Comparative analysis of few popular machine learning and deep learning algorithms for multi-class audio classification.
We conduct experiments on the General-Purpose Tagging of Freesound Audio with AudioSet Labels (link) to automatically recognize audio events from a wide range of real-time environments. This dataset consists of heterogeneous uncompressed PCM 16 bit, 44.1 kHz, mono audio files consisting of 41 categories drawn from the AudioSet Ontology (related to musical instruments, human sounds, animals, etc.). For this project, we choose 10 audio classes to run experiments on.
Feature extraction is a fundamental and important step for any machine learning algorithm. We extract features from audio data by computing Mel Frequency Cepstral Coefficients (MFCCs) spectrograms to create 2D image-like patches. MFCC features are derived from Fourier transform and filter bank analysis, and they perform much better on downstream tasks than just using raw features like using amplitude.

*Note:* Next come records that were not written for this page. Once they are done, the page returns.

/-- The frames built from `d` on while at least `least` records are queued and a buffer is EMPTY, the lowest EMPTY buffer first: two, one or
none (R136, R137, R140). -/
abbrev Device.BuiltFrames (least : Nat) (d e : Device) : Prop :=
  let free := fun b : Fin 2 => d.framer.buffers[b] = .empty
  let queued := d.router.shareQueue.length
  if least ≤ queued ∧ (free 0 ∨ free 1) then
    if free 0 ∧ free 1 ∧ least + 6 ≤ queued then ∃ m : Device, Device.BuiltOnly 0 d m ∧ Device.BuiltOnly 1 m e
    else if free 0 then Device.BuiltOnly 0 d e
    else Device.BuiltOnly 1 d e
  else e = d

/-- What the six-record trigger makes of `d`: in ENABLED the frames built while six records are queued, and otherwise nothing (R137, R140). -/
abbrev Device.FilledFrames (d e : Device) : Prop :=
  if d.framer.state = .enabled then Device.BuiltFrames 6 d e else e = d

/-- What the framing of DRAINING makes of `d`: the frames built while a record is queued, then, where the share queue and both frame buffers
are empty, DISABLED and SHARE_DRAINED (R135, R136). -/
abbrev Device.DrainedFrames (d e : Device) : Prop :=
  ∃ m : Device,
    Device.BuiltFrames 1 d m ∧
    e =
      if m.router.shareQueue = [] ∧ m.framer.buffers[(0 : Fin 2)] = .empty ∧ m.framer.buffers[(1 : Fin 2)] = .empty then
        { m with framer := { m.framer with state := .disabled }, notices := m.notices.post .shareDrained none }
      else m

/-- Between `d` and `e` the SEG `g` of slot `i`'s stroke has been offered to the outputs. An overlay-live stroke offers it to the overlay queue;
a stroke that is share-live and not truncated offers its share form to the share queue, where it enters with the six-record test, or else cuts
the stroke short with SHARE_OVERFLOW (R118, R120, R123, R125, R140). -/
abbrev Device.SegOffered (i : Slot) (g : SegRecord) (d e : Device) : Prop :=
  let overlayLive := (d.router.delivery g.id).any (·.overlayLive)
  let shareOpen := (d.router.delivery g.id).any fun v => v.shareLive && !v.shareTruncated
  let shareRoom := d.router.shareQueue.length + d.router.shareReservations + 1 ≤ 64
  let r := if overlayLive then d.router.offerOverlaySeg g else d.router
  (overlayLive = true → d.router.overlayQueue.length + d.router.overlayReservations + 1 ≤ 48 →
    e.router.overlayQueue = d.router.overlayQueue ++ [.segRec g]) ∧
  e.router.overlayQueue = r.overlayQueue ∧
  (shareOpen = false → e.router = r ∧ e.framer = d.framer ∧ e.notices = d.notices) ∧
  (shareOpen = true → shareRoom →
    Device.FilledFrames
        { d with router := { r with shareQueue := d.router.shareQueue ++ [.segRec ⟨g.id, g.sequence, g.toX, g.toY, g.width, g.time⟩] } }
        { d with router := e.router, framer := e.framer } ∧
      e.notices = d.notices) ∧
  (shareOpen = true → ¬shareRoom →
    e.router =
        { r with
          truncatedStrokes := satInc d.router.truncatedStrokes
          deliveries := r.deliveries.map fun v => if v.id = g.id then { v with shareTruncated := true } else v } ∧
      e.framer = d.framer ∧ e.notices = d.notices.post .shareOverflow (slotSubject i))

/-- Between `d` and `e` a stroke of end `w` has opened in slot `i` at the unit point `u` of the sample `q`, bound to zone `z` in the active bank:
the context as R85 gives it, the id taken, the binding counted, and the OPEN record of Figure 5-3 handed to the router with the context's
steering (R63, R67, R83, R85, R86). -/
abbrev Device.StrokeOpened (i : Slot) (w : PenEnd) (z : ZoneNo) (u : Point) (q : Sample) (continued : Bool) (d e : Device) : Prop :=
  let p := d.slot i
  let rules := d.zones.activeBank.rulesOf z
  let k : StrokeContext :=
    { isOpen := true, id := d.newId, role := p.role, group := p.group, colour := if w = .eraser then 0 else p.colour, penEnd := w,
      zone := z, generation := d.zones.generation, steering := resolvedSteering p.role p.group rules, widthCap := rules.widthCap,
      openTime := q.stamp, sequence := 0, count := 0, lastX := u.x, lastY := u.y,
      lastWidth := d.widthFor i w q.fields.pressure rules.widthCap, laneGap := false, continued := continued }
  let m :=
    d.routeOpen
      { id := k.id, slot := i, role := k.role, group := k.group, penEnd := k.penEnd, colour := k.colour, zone := k.zone, x := k.lastX,
        y := k.lastY, width := k.lastWidth, time := k.openTime.setWidth 16, continued := k.continued }
      k.steering
  e.context i = k ∧ e.strokes.candidate = nextId d.newId ∧
  e.zones = d.zones.setBank d.zones.active { d.zones.activeBank with bindings := d.zones.activeBank.bindings + 1 } ∧
  e.router = m.router ∧ e.framer = m.framer ∧ e.notices = m.notices

/-- Between `d` and `e` the open stroke of slot `i` has closed with this reason and close time: the CLOSE record of Figure 5-6 handed to the
router, the summary replaced whole, the binding released, a retiring that this ends completed with APPLY_DONE, and the context closed (R67, R71,
R93, R94, R99). -/
abbrev Device.StrokeClosed (i : Slot) (reason : CloseReason) (time : Word32) (d e : Device) : Prop :=
  let k := d.context i
  let v := d.router.delivery k.id
  let m := d.routeClose k.id k.count reason k.laneGap (time.setWidth 16)
  let z := d.zones
  let n := z.bankOfGeneration k.generation
  let left := (z.bank n).bindings - 1
  e.context i = StrokeContext.closed ∧
  e.summary i =
    { id := k.id, reason := reason, count := k.count, penEnd := k.penEnd, zone := k.zone, generation := k.generation,
      openTime := k.openTime, closeTime := time,
      flags :=
        { laneGap := k.laneGap, overlayGap := v.any (·.overlayGap), shareTruncated := v.any (·.shareTruncated),
          coalesced := v.any (·.coalesced), continued := k.continued, overlaySuppressed := v.any (·.overlaySuppressed) } } ∧
  e.router = m.router ∧ e.framer = m.framer ∧
  (if z.apply = .retiring ∧ n = z.other ∧ left = 0 then
    e.zones = { z.setBank z.other { z.activeBank with blocked := Vector.replicate 17 0, bindings := 0 } with apply := .idle } ∧
      e.notices = d.notices.post .applyDone none
  else e.zones = z.setBank n { z.bank n with bindings := left } ∧ e.notices = d.notices)

/-- The device once the CLOSE records of these slots' strokes, as they stand in `d`, have been handed to the router one after another, each with
its reason and close time (R93, R94, R97). -/
def Device.closesRouted (reason : Slot → CloseReason) (time : Slot → Word32) (slots : List Slot) (d : Device) : Device :=
  slots.foldl
    (fun e i => e.routeClose (d.context i).id (d.context i).count (reason i) (d.context i).laneGap ((time i).setWidth 16)) d

/-- The accounting of a refusal by zone `z`: a protected zone, and no other, counts it in the active bank and posts PROTECTED_BLOCK (R44,
R65). -/
abbrev Device.RefusalCounted (z : ZoneNo) (d e : Device) : Prop :=
  if (d.zones.activeBank.rulesOf z).guarded then
    e.notices = d.notices.post .protectedBlock (some z) ∧
      e.zones =
        d.zones.setBank d.zones.active
          { d.zones.activeBank with blocked := d.zones.activeBank.blocked.set z (satInc d.zones.activeBank.blocked[z]) }
  else e.notices = d.notices ∧ e.zones = d.zones

/-- Between `d` and `e` the sample `q` has opened a stroke in slot `i` at its corrected point, bound to its zone in the active bank, the slot
INKING and the filter seeded (R49, R85, R87). -/
abbrev Device.StrokeBegun (i : Slot) (q : Sample) (d e : Device) : Prop :=
  let u := d.corrected i q
  Device.StrokeOpened i (d.effectiveEnd i q) (d.activeZone i q) u q false d e ∧
  e.contact i = { d.contact i with state := .inking } ∧
  e.filter i = ⟨16 * u.x.toNat, 16 * u.y.toNat⟩ ∧ e.summary i = d.summary i ∧
  (∃ v ∈ e.router.deliveries, v.id = d.newId ∧ v.slot = i) ∧
  d.OthersKept i e ∧ d.SurroundingsKept e

/-- Between `d` and `e` the zone of the sample `q` has refused slot `i`'s contact: the slot is BLOCKED with the filter seeded, and a protected
zone, and no other, has counted it in the active bank and posted PROTECTED_BLOCK (R44, R49, R65). -/
abbrev Device.ContactBlocked (i : Slot) (q : Sample) (d e : Device) : Prop :=
  let u := d.corrected i q
  let z := d.activeZone i q
  e.contact i = { d.contact i with state := .blocked } ∧ e.filter i = ⟨16 * u.x.toNat, 16 * u.y.toNat⟩ ∧
  d.RefusalCounted z e ∧ d.OthersKept i e ∧
  e = { d with contacts := e.contacts, filters := e.filters, notices := e.notices, zones := e.zones }

/-- The device once the sample `q` has begun a settle in slot `i`: the filter seeded, the settle counter set (R49, step 5). -/
def Device.settleBegun (i : Slot) (q : Sample) (d : Device) : Device :=
  let u := d.corrected i q
  (d.setFilter i ⟨16 * u.x.toNat, 16 * u.y.toNat⟩).setContact i
    { d.contact i with state := .settling, settle := (d.slot i).params.settleCount.toNat }
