/-- The commands that set one thing set it and report it: the identity while it is unwritten, the share state and its pacer, the pacing, the
layout lock, a notice level, the line threshold with the line judged by it; FLUSH outside ENABLED sets nothing. -/
def Obligations.SettingCommandsSetOneThing : Prop :=
  ∀ (s : State) (tag classroom : Word16) (board period : Byte) (fine : BitVec 4) (k : NoticeKind) (level : BitVec 3),
    let f := s.dev.framer
    let q := s.dev.notices
    let p : Byte := if period = 0 then 1 else period
    let line : LineState :=
      if q.line = .pulsing then .pulsing else if ∃ e ∈ q.entries, level ≤ e.level then .asserted else .released
    s.dev.Ready →
    (f.written = false →
      Answers (.writeIdentity tag classroom board) s tag 0x50 .done (bytes16 classroom ++ [board])
        { s.dev with framer := { f with classroom := classroom, board := board, written := true } }) ∧
    (f.state = .disabled → f.written = true →
      Answers (.shareEnable tag) s tag 0x51 .done [1]
        { s.dev with
          framer :=
            { f with
              state := .enabled, pendingFlush := false, cycle := 0,
              timer := some (f.period.toNat + (if 0 < f.fine then 1 else 0)) } }) ∧
    (f.state = .enabled → Answers (.shareEnable tag) s tag 0x51 .done [1] s.dev) ∧
    Answers (.setPacing tag period fine) s tag 0x53 .done [p, fine.setWidth 8]
      { s.dev with framer := { f with period := p, fine := fine } } ∧
    (f.state ≠ .enabled → Answers (.flush tag) s tag 0x54 .done [0, 0] s.dev) ∧
    Answers (.lockLayout tag) s tag 0x36 .done [] { s.dev with zones := { s.dev.zones with locked := true } } ∧
    Answers (.setLevel tag (BitVec.ofNat 4 (kindNo k).val) level) s tag 0x62 .done
      [BitVec.ofNat 8 (kindNo k).val, level.setWidth 8, (q.levels[kindNo k]).setWidth 8]
      { s.dev with notices := { q with levels := q.levels.set (kindNo k) level } } ∧
    (level ≠ 0 →
      Answers (.setLineThreshold tag level) s tag 0x63 .done [level.setWidth 8, BitVec.ofNat 8 (lineNo line)]
        { s.dev with notices := { q with threshold := level, line := line } })

/-- SHARE DISABLE in ENABLED enters one SHARE_OFF close for each share-live stroke, in ascending order of slot, and leaves strokes and overlay
alone; the pacer stops and the pending flush is cleared; while records wait, frames are built into the EMPTY buffers, the lowest first, six
records in each or what is left; and DRAINING ends at once with nothing to send (R127, R135 to R138, R151). -/
def Obligations.ShareDisableClosesShareStrokes : Prop :=
  ∀ (s : State) (tag : Word16),
    let f := s.dev.framer
    let r := s.dev.router
    let live := allSlots.filter fun i =>
      (s.dev.context i).isOpen && (r.delivery (s.dev.context i).id).any (·.shareLive)
    let q := r.shareQueue ++ live.map fun i =>
      let k := s.dev.context i
      .closeRec ⟨k.id, k.count, .shareOff, ⟨k.laneGap, false, (r.delivery k.id).any (·.shareTruncated), false⟩, s.dev.clock.setWidth 16⟩
    let free := (List.finRange 2).countP fun b => f.buffers[b] = .empty
    let closed : Device :=
      { s.dev with
        framer := { f with state := .draining, pendingFlush := false, cycle := 0, timer := none }
        router :=
          { r with
            shareQueue := q
            deliveries := r.deliveries.map fun v =>
              if ∃ i ∈ live, (s.dev.context i).id = v.id then { v with shareLive := false, shareReserved := false } else v } }
    s.dev.Ready →
    (f.state ≠ .enabled → Answers (.shareDisable tag) s tag 0x52 .done [0, BitVec.ofNat 8 (shareNo f.state)] s.dev) ∧
    (f.state = .enabled → s.dev.IdsSound →
      Leads (.shareDisable tag) s fun e =>
        Device.DrainedFrames closed { e with arbiter := s.dev.arbiter } ∧ e.arbiter.inTransmission = s.dev.arbiter.inTransmission ∧
        e.framer.state = (if q = [] ∧ free = 2 then .disabled else .draining) ∧
        e.notices = (if q = [] ∧ free = 2 then s.dev.notices.post .shareDrained none else s.dev.notices) ∧
        e.framer.timer = none ∧ e.framer.cycle = 0 ∧ e.framer.pendingFlush = false ∧
        e.router.shareQueue = q.drop (6 * free) ∧
        (∀ i : Slot, (s.dev.context i).isOpen = true → (e.router.delivery (s.dev.context i).id).any (·.shareLive) = false) ∧
        e.router.overlayQueue = r.overlayQueue ∧ e.router.overlayReservations = r.overlayReservations ∧
        e.arbiter.replies =
          s.dev.arbiter.replies ++
            [formReply tag 0x52 .done e.status [BitVec.ofNat 8 live.length, BitVec.ofNat 8 (shareNo e.framer.state)]] ∧
        e = { s.dev with framer := e.framer, router := e.router, notices := e.notices, arbiter := e.arbiter })
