-- ==== Sys2Proof/Laws/Timers.lean ====
section
/-! SUPPORT. What the expiries and the tick do, said once: an expiry that is not due leaves the device alone, so a millisecond in which
nothing is due is the tick itself; a slot's expiries stay within it. -/

namespace Sys2Proof.Machine.Device

theorem presenceExpires_of_not_due {i : Slot} {d : Device} (h : ¬d.SlotDue i) : d.presenceExpires i = d :=
  if_neg fun k => h (.inl k)

theorem liftHoldExpires_of_not_due {i : Slot} {d : Device} (h : ¬d.SlotDue i) : d.liftHoldExpires i = d :=
  if_neg fun k => h (.inr k)

theorem slotExpires_of_not_due {i : Slot} {d : Device} (h : ¬d.SlotDue i) : d.slotExpires i = d := by
  unfold slotExpires
  rw [liftHoldExpires_of_not_due h, presenceExpires_of_not_due h]

/-- With nothing due, no expiry is taken. -/
theorem takeDue_of_not_due {d : Device} (h : ¬d.AnyDue) : d.takeDue = d := by
  have hs : ∀ l : List Slot, l.foldl slotExpires d = d := by
    intro l
    induction l with
    | nil => rfl
    | cons i l ih =>
      rw [List.foldl_cons, slotExpires_of_not_due fun k => h (.inl ⟨i, k⟩)]
      exact ih
  unfold takeDue
  rw [hs]
  exact if_neg fun k => h (.inr k)

/-- With nothing due, a millisecond is its tick. -/
theorem millisecond_of_not_due {d : Device} (h : ¬d.AnyDue) : d.millisecond = d.tick := by
  unfold millisecond
  rw [takeDue_of_not_due h]

theorem presenceExpires_within (i : Slot) (d : Device) : d.Within i (d.presenceExpires i) :=
  Within.ite (dropRange_within i _ d) (Within.refl i d)

theorem liftHoldExpires_within (i : Slot) (d : Device) : d.Within i (d.liftHoldExpires i) :=
  Within.ite ((closeStroke_within i _ _ d).trans (setContact_within i _ _)) (Within.refl i d)

/-- The expiries of a slot stay within it. -/
theorem slotExpires_within (i : Slot) (d : Device) : d.Within i (d.slotExpires i) :=
  (liftHoldExpires_within i d).trans (presenceExpires_within i _)

/-- What the pacer's expiry does: the flush trigger and the next period where it is due, else nothing. -/
theorem pacerExpires_cases (d : Device) :
    d.pacerExpires =
      if d.framer.state = .enabled ∧ d.framer.timer = some 0 then
        { d.flushTrigger with framer := d.flushTrigger.framer.beginPeriod (d.flushTrigger.framer.cycle + 1) }
      else d := rfl

end Sys2Proof.Machine.Device
end

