/-- Settles O19: the new contact is judged by the layout in force, which the close does not move. -/
theorem endChangeStartsAnew : Obligations.EndChangeStartsAnew := by
  intro s cell i l n f d q u k z c h hs hp hopen hend
  have hrow : Becomes (.sample cell) s (d.inkSample i q) := becomes_of_ink h hs hp
  obtain ⟨hcorrected, heffective, -⟩ := closeStroke_judged (i := i) (q := q) (d := d) .endChange q.stamp
  have hseeded : c.seedFilter i q = c.setFilter i (seedValue u) := congrArg (fun p => c.setFilter i (seedValue p)) hcorrected
  rw [inkSample_of_end_change hend, endChange_eq, show (d.closeStroke i .endChange q.stamp).seedFilter i q = _ from hseeded] at hrow
  refine ⟨closeStroke_closed hopen .endChange s.dev.clock, ?_⟩
  by_cases ha : d.allows i (d.effectiveEnd i q) z = true
  · have hmoved : c.UnitMoved i (c.setFilter i (seedValue u)) := UnitMoved.refl.setFilter _
    have hfilter : (c.setFilter i (seedValue u)).filter i = seedValue u := setFilter_filter_same c i _
    have hpoint : (c.setFilter i (seedValue u)).unitPoint i = u := by rw [unitPoint, hfilter, unitPoint_seedValue]
    have hcontact : (c.setFilter i (seedValue u)).contact i = d.contact i := closeStroke_contact i i .endChange q.stamp d
    obtain ⟨kopened, kcontact, kfilter, ksummary, kwithin⟩ := hmoved.openFrom hpoint q z
    obtain ⟨hothers, hkept⟩ := (closeStroke_within i .endChange q.stamp d).trans kwithin
    rw [if_pos ha] at hrow
    rw [heffective] at kopened
    refine ⟨_, hrow, ksummary, kfilter.trans hfilter, ?_, hothers, hkept⟩
    rw [if_pos ha]
    have hinking : (d.contact i).state = .inking := (received_state i l n s.dev).trans hs
    exact ⟨by rw [kcontact, hcontact, ← hinking], kopened⟩
  · obtain ⟨kcontext, ksummary, krouter, kframer, kcounted, kcontact, kfilter, kcandidate, hothers, hkept⟩ :=
      closed_blocked (i := i) (d := d) .endChange q.stamp (seedValue u) z
    rw [if_neg ha] at hrow
    refine ⟨_, hrow, ksummary, kfilter, ?_, hothers, hkept⟩
    rw [if_neg ha]
    exact ⟨kcontact, kcontext.trans (closeStroke_context_same hopen .endChange q.stamp), kcounted, krouter, kframer, kcandidate⟩

/-- Settles O20: a lift closes the stroke behind the write of its contact fields or before it alike. -/
theorem liftHoldsThenCloses : Obligations.LiftHoldsThenCloses := by
  intro s cell i l n f d q p k
  have hparams : (d.slot i).params = p := received_params i l n s.dev
  refine ⟨fun h hs hp hopen => ?lifts, fun h hs => ?held, fun hs hdue hopen => ?expires⟩
  case lifts =>
    obtain ⟨-, hrow, -⟩ := becomes_of_inRange h
    have hlift : Becomes (.sample cell) s (d.lift i q) := by
      rw [← show d.inkingSample i q = d.lift i q from if_pos (by rw [hparams]; exact hp)]
      exact hrow hs
    rw [← hparams]
    refine ⟨fun hzero => ?_, fun hhold => ?_⟩
    · rw [lift_of_no_hold hzero] at hlift
      obtain ⟨-, hfilters, -⟩ := closeStroke_rest i .lift q.stamp d
      obtain ⟨hothers, hkept⟩ := (closeStroke_within i .lift q.stamp d).trans (setContact_within i _ _)
      exact ⟨_, hlift, setContact_contact_same _ i _, closeStroke_closed hopen .lift q.stamp,
        congrArg (fun m : Vector FilterValue 12 => m[i]) hfilters, hothers, hkept⟩
    · rw [lift_of_hold hhold] at hlift
      exact hlift
  case held =>
    refine ⟨fun hp => ?_, exec_sample_of_holding h hs, fun hp hend hzone => ⟨_, becomes_of_recontact h hs hp, ?_⟩⟩
    · obtain ⟨-, -, hrow, -⟩ := becomes_of_inRange h
      rw [← show d.holdingSample i q = d from if_pos (by rw [hparams]; exact hp)]
      exact hrow hs
    · let x := d.setContact i { d.contact i with state := .inking, liftHold := none }
      have hcontact : x.contact i = _ := setContact_contact_same d i _
      obtain ⟨kcontact, ksummary, kid, kopen⟩ := segEmitted_keeps (i := i) (q := q) (d := x)
        (segmentDue (x.slot i).params.minStep ⟨(x.context i).lastX, (x.context i).lastY⟩ (x.smoothed i q).unitPoint)
      obtain ⟨hothers, hkept⟩ := (setContact_within i _ d).trans (inkSample_within i q x)
      rw [inkSample_of_bound_zone (d := x) hend hzone, continueStroke_eq] at hothers hkept ⊢
      exact ⟨kcontact.trans hcontact, (setFilter_filter_same _ i _).trans (received_smoothed i l n q s.dev), kid, kopen, ksummary, hothers,
        hkept⟩
  case expires =>
    have hrow : Becomes (.liftHoldExpiry i) s (s.dev.liftHoldExpires i) := rfl
    rw [liftHoldExpires_of_lifts ⟨hs, hdue⟩] at hrow
    obtain ⟨hfilters, -⟩ := closedAt_rest i .lift (s.dev.contact i).liftTime { s.dev.contact i with state := .hover, liftHold := none } s.dev
    obtain ⟨hothers, hkept⟩ := (closeStroke_within i .lift (s.dev.contact i).liftTime s.dev).trans (setContact_within i _ _)
    exact ⟨_, hrow, closedAt_contact i _ _ _ s.dev, closeStroke_closed hopen .lift _,
      congrArg (fun m : Vector FilterValue 12 => m[i]) hfilters, hothers, hkept⟩
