/-- A fetched remote line serves the request, or the request goes to the owner. -/
def lineFetched (s : State) (t : Txn) (l : Line) : State :=
  match serveFetched s t l with
  | .done s st v => remoteDone s t st v
  | _ =>
    match serve s t.src.tag { t with noalloc := true } with
    | .done s st v => remoteDone s t st v
    | .left s id => updTxn s { t with rop := some id, noalloc := true }
    | .hold => updTxn s { t with rop := none, stage := .queued, noalloc := true }

/-- The remote operation a transaction waited for is complete (R342, R371): its status reaches the requester, or the fetched line
serves the request. -/
def remoteArrived (s : State) (t : Txn) : State :=
  match t.rop.bind (fun id => s.rops.find? (fun o => o.id = id)) with
  | some o =>
    match o.done with
    | none => s
    | some st =>
      let s := dropRop s o.id
      if st ≠ 0 then remoteDone s t st 0
      else match t.snp with
        | some l => dataAway s t l
        | none => if o.kind = 0 then lineFetched s t o.data else remoteDone s t 0 o.data
  | none => s

/-- Delivers the completed remote operations to the transactions that wait for them, and lets the next ones go. -/
def settleRemote (s : State) : State :=
  settle (s.txns.foldl (fun s t => match s.txns.find? (fun u => u.id = t.id) with
    | some t => if t.stage = .remote then remoteArrived s t else s
    | none => s) s)

/-! ## Engine and hub accesses -/

/-- Answer of an engine's access: its value, a status, or not yet. -/
inductive Got where
  | ok (val : Line)
  | fail (status : Nat)
  | hold
  deriving DecidableEq, Repr

/-- The transaction of an engine's access: the read or atomic of it that waits, or a new one. -/
def accessTxn (s : State) (tag : Nat) (t : Txn) : State × Nat :=
  match s.txns.find? (fun u => u.src = .engine tag && u.addr = t.addr && u.opc = t.opc && (isRead t.opc || t.opc ≥ 0x10)) with
  | some u => (s, u.id)
  | none => ({ s with nextTxn := s.nextTxn + 1, txns := s.txns ++ [{ t with id := s.nextTxn, src := .engine tag }] }, s.nextTxn)

/-- An engine takes the answer of its transaction, if it is there. -/
def takeAnswer (s : State) (tag id : Nat) (t : Txn) : State × Got :=
  match s.txns.find? (fun u => u.id = id) with
  | none => (s, .ok 0)
  | some u =>
    if u.stage = .ready then (if 2 ^ 56 ≤ tag && padded s tag then (s, .hold) else (dropTxn s id, if u.status = 0 then .ok u.data else .fail u.status))
    else if isRead t.opc || t.opc ≥ 0x10 then (s, .hold)
    else (s, .ok 0)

CNNs are capable of excellent results when compared to other machine learning algorithms. Experiments were performed with different batch sizes by training on GPU using Adam optimizer. Batch Normalization was applied after all convolutional layers. Machine learning algorithms such as Naive Bayes and Logistic Regression underfit because they don't have enough capacity to model the complex characteristics of our audio data. An extensive comparison can be found in the report.